Phosphosites are phosphorylated by a variety of kinases that recognize specific motifs surrounding the phosphorylatable residue. As for many eukaryotes, around 2% (120 total) of yeast protein-coding genes code for protein kinases (Zhu et al, 2000). We examined the conservation of the relationships between our set of phosphosites and yeast kinases by assigning each phosphosite to a kinase using empirically derived position weight matrices (PWM) for 61 yeast kinases (Supplementary Data set S1 from Mok et al, 2010). We first found that WGD paralogs are generally not biased in terms of the protein kinases that regulate them (ρ=0.99, P-value<2 × 10−16; Supplementary Figure S2). Second, we found that state-conserved sites are assigned to the same kinase 44% of the time, a 20-fold increase over what is expected if phosphosites were randomly matched between paralogs (P-value <0.0001; Figure 1E). This number drops to 23% for state-diverged sites, again supporting the fact that state-divergence does not entirely result from FN identifications. These sites are either not being phosphorylated or being phosphorylated by a different kinase in a different condition not addressed so far in phosphoproteomics studies. This first hypothesis is supported by the fact that, for state-diverged sites, the assigned scores are significantly higher for the phosphorylated sites than the nonphosphorylated ones (Figure 1F). We estimated that the state-diverged nonphosphorylated S/T sites in reality comprise 50% of nonphosphorylated sites (Supplementary Figure S3).

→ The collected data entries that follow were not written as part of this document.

-- ==== Sys2Proof/Machine/Operands.lean ====
section
/-! DEFINITION. Every operand form: the fields of frames and of stored setup records (R176, R182, R189), the CRC (R177), the frames this station sends, and the received samples as a peak list (R54, R55). -/

namespace Sys2Proof.Machine

/-! Reading fields of a payload: the high byte first, signed fields in two's complement (R176). -/

/-- Byte `i` of a payload. -/
def byteAt (p : List Byte) (i : Nat) : Nat := (p.getD i 0).toNat

/-- The 16-bit field at byte `i`. -/
def u16At (p : List Byte) (i : Nat) : Nat := byteAt p i * 256 + byteAt p (i + 1)

/-- The 32-bit field at byte `i`. -/
def u32At (p : List Byte) (i : Nat) : Nat := u16At p i * 65536 + u16At p (i + 2)

/-- A field of `2 * half` values read in two's complement. -/
def signed (half n : Nat) : Int := if n < half then (n : Int) else (n : Int) - 2 * (half : Int)

/-- The signed byte `i`. -/
def s8At (p : List Byte) (i : Nat) : Int := signed 128 (byteAt p i)

/-- The signed 16-bit field at byte `i`. -/
def s16At (p : List Byte) (i : Nat) : Int := signed 32768 (u16At p i)

/-- The signed 32-bit field at byte `i`. -/
def s32At (p : List Byte) (i : Nat) : Int := signed 2147483648 (u32At p i)

/-- `width` bits of `n` from bit `lo`. -/
def bits (n lo width : Nat) : Nat := n / 2 ^ lo % 2 ^ width

/-- Bit `k` of `n`. -/
def bit (n k : Nat) : Bool := bits n k 1 == 1

/-! Writing fields. -/

/-- One byte. -/
def byteOf (n : Nat) : Byte := BitVec.ofNat 8 n

/-- Two bytes, the high one first. -/
def u16Bytes (n : Nat) : List Byte := [byteOf (n / 256), byteOf n]

/-- Four bytes, the high one first. -/
def u32Bytes (n : Nat) : List Byte := u16Bytes (n / 65536) ++ u16Bytes n

/-- A signed value as the unsigned field of `m` values. -/
def unsigned (m : Nat) (x : Int) : Nat := (x % (m : Int)).toNat

/-- A signed 16-bit field. -/
def s16Bytes (x : Int) : List Byte := u16Bytes (unsigned 65536 x)

/-- A signed 32-bit field. -/
def s32Bytes (x : Int) : List Byte := u32Bytes (unsigned 4294967296 x)

/-! The setup records (R182, R189). -/

/-- The gate mode a code gives gate A: 2 and 3 become PEAK (R182). -/
def gateAMode (code : Nat) : GateMode := if code = 0 then .first else .peak

/-- The gate mode a code gives gate B: 3 becomes ABSENCE (R182). -/
def gateBMode (code : Nat) : GateMode := if code = 0 then .first else if code = 1 then .peak else .absence

/-- The code of a gate mode. -/
def GateMode.code : GateMode → Nat
  | .first => 0
  | .peak => 1
  | .absence => 2

/-- The fields of a SETUP STATION payload (R189). -/
def stationOfBytes (p : List Byte) : StationRecord :=
  { railRight := bit (byteAt p 0) 0
    trigger := if bit (byteAt p 0) 1 then .timer else .position
    markerMode := if bit (byteAt p 0) 2 then .level else .pulse
    markClass := bits (byteAt p 0) 3 2
    ps := s16At p 1
    countLen := byteAt p 3
    stepCounts := byteAt p 4
    hyst := byteAt p 5
    period := u16At p 6
    noiseFloor := u16At p 8
    span := u16At p 10
    window := u16At p 12
    depthTol := byteAt p 14
    maxSpan := u16At p 15
    confirmTol := u16At p 17
    watchHalf := u16At p 19
    watchBoost := byteAt p 21
    gunOffset := s16At p 22
    markerPulse := byteAt p 24
    markLength := u16At p 25
    markSpacing := u16At p 27
    statusInterval := u16At p 29 }

/-- Each field of the station record clamped to its range before the write (R182; ranges in 01 R4, 02 R20, 04 R54 R65,
07 R107, 08, 09 R157, 11 R186). -/
def stationClamp (r : StationRecord) : StationRecord :=
  { r with
    ps := clampInt (-16000) 16000 r.ps
    countLen := clampNat 1 64 r.countLen
    stepCounts := clampNat 1 32 r.stepCounts
    hyst := clampNat 1 16 r.hyst
    period := clampNat 50 65535 r.period
    noiseFloor := clampNat 1 4095 r.noiseFloor
    span := clampNat 64 65535 r.span
    window := clampNat 1 4095 r.window
    depthTol := clampNat 0 255 r.depthTol
    maxSpan := clampNat 64 65535 r.maxSpan
    confirmTol := clampNat 1 4095 r.confirmTol
    watchHalf := clampNat 8 4095 r.watchHalf
    watchBoost := clampNat 0 24 r.watchBoost
    gunOffset := clampInt (-16000) 16000 r.gunOffset
    markerPulse := clampNat 1 255 r.markerPulse
    markLength := clampNat 8 8000 r.markLength
    markSpacing := clampNat 0 8000 r.markSpacing
    statusInterval := clampNat 1 65535 r.statusInterval }

/-- The payload a station record is stored as (R182, R189). DESIGN CHOICE (log 52): bits that the table does not name are stored as
0. -/
def stationToBytes (r : StationRecord) : List Byte :=
  [byteOf (r.railRight.toNat + 2 * (r.trigger == .timer).toNat + 4 * (r.markerMode == .level).toNat + 8 * (r.markClass % 4))]
    ++ s16Bytes r.ps ++ [byteOf r.countLen, byteOf r.stepCounts, byteOf r.hyst]
    ++ u16Bytes r.period ++ u16Bytes r.noiseFloor ++ u16Bytes r.span ++ u16Bytes r.window
    ++ [byteOf r.depthTol] ++ u16Bytes r.maxSpan ++ u16Bytes r.confirmTol ++ u16Bytes r.watchHalf
    ++ [byteOf r.watchBoost] ++ s16Bytes r.gunOffset ++ [byteOf r.markerPulse]
    ++ u16Bytes r.markLength ++ u16Bytes r.markSpacing ++ u16Bytes r.statusInterval

/-- The fields of one gate: start, end and threshold from byte `at_`. -/
def gateOfBytes (p : List Byte) (at_ : Nat) (enable : Bool) (mode : GateMode) : GateFields :=
  { enable := enable, start := u16At p at_, stop := u16At p (at_ + 2), threshold := u16At p (at_ + 4), mode := mode }

/-- The curve area a code names; 8 to 15 mean NONE (R182). -/
def areaOfCode (code : Nat) : Option Area := if h : code < 8 then some ⟨code, h⟩ else none
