-- ==== Sys2Proof/Machine/ExecRun.lean ====
section
/-! DEFINITION. Meanings: the run-control frames and STATION RESET. -/

namespace Sys2Proof.Machine

/-- A run-control frame that the run state takes (R184). A setup frame whose store access is granted is stored or aborted first,
after which the frame may be taken no more (R174; log 42), and a count that reached a step or a reversal is whole (log 1). -/
def takeFrame (taken : State → Bool) (body : State → State) (s : State) : State :=
  if taken s then
    let s1 := settleCount (runSetupStore s)
    if taken s1 then body s1 else s1
  else s

/-- Whether the run state takes an ARM NEW (R184). -/
def takesArmNew (s : State) : Bool := s.link.run == .ready || s.link.run == .hold

/-- Whether the run state takes an END (R184). -/
def takesEnd (s : State) : Bool := s.link.run == .run || s.link.run == .hold

/-- ARM_NEW (R184): an ARM frame of mode 0, taken in READY and HOLD. -/
def execArmNew (f : Frame) (s : State) : Out :=
  .next (receive 5 f (fun s =>
    if byteAt f.payload 0 = 0 then
      takeFrame takesArmNew (fun s => linkWake (finish (armNewBody (s32At f.payload 1) s))) s
    else s) s)

/-- ARM_RESUME (R184): an ARM frame of mode 1, taken in HOLD. -/
def execArmResume (f : Frame) (s : State) : Out :=
  .next (receive 5 f (fun s =>
    if byteAt f.payload 0 = 1 then
      takeFrame (fun s => s.link.run == .hold) (fun s => linkWake (finish (armResumeBody s))) s
    else s) s)

/-- HALT (R184): taken in RUN. -/
def execHalt (f : Frame) (s : State) : Out :=
  .next (receive 6 f (takeFrame (fun s => s.link.run == .run) fun s => linkWake (arbitrate (haltBody s))) s)

/-- END (R184): taken in RUN and HOLD. -/
def execEnd (f : Frame) (s : State) : Out :=
  .next (receive 7 f (takeFrame takesEnd fun s => linkWake (arbitrate (endBody s))) s)

/-- STATION_RESET (R184, R185): taken in every run state. The clearing of the stored collections is an access of the link
receiver (R175; log 16). -/
def execStationReset (f : Frame) (s : State) : Out :=
  .next (receive 8 f
    (takeFrame (fun _ => true) fun s => linkWake (arbitrate (raiseRx .clearing (stationReset s)))) s)

/-- The clearing that waits. -/
def asClearing : RxReq → Option Unit
  | .clearing => some ()
  | _ => none

/-- STATION_RESET_CLEARING (R175). -/
def execStationResetClearing (s : State) : Out :=
  .next (match takeRx asClearing s with
    | none => s
    | some (_, s1) => release (clearCollections s1))

end Sys2Proof.Machine
end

The low percentage of assignment (44%) of the same kinase to state-conserved sites suggests that the kinases that phosphorylate paralogous sites have changed since the WGD (Moses and Landry, 2010). We found independent support for this from large-scale and small-scale kinase–substrate interaction experiments (Ubersax et al, 2003; Ptacek et al, 2005) in which kinase–substrate relationships are also conserved in similar proportions (Figure 1E). Overall, these analyses suggest that while a significant fraction of sites is conserved and phosphorylated in both paralogs, the flanking sequences and/or protein structure and/or localization have diverged enough for the substrate to be regulated by a different protein kinase, a regulatory network turnover that is similar to what is observed for transcriptional networks (Gasch et al, 2004; Moses and Landry, 2010). After 100 My of evolution, up to 50% of kinase–substrate relationships may have been rewired, while preserving the phosphorylation status of the substrates.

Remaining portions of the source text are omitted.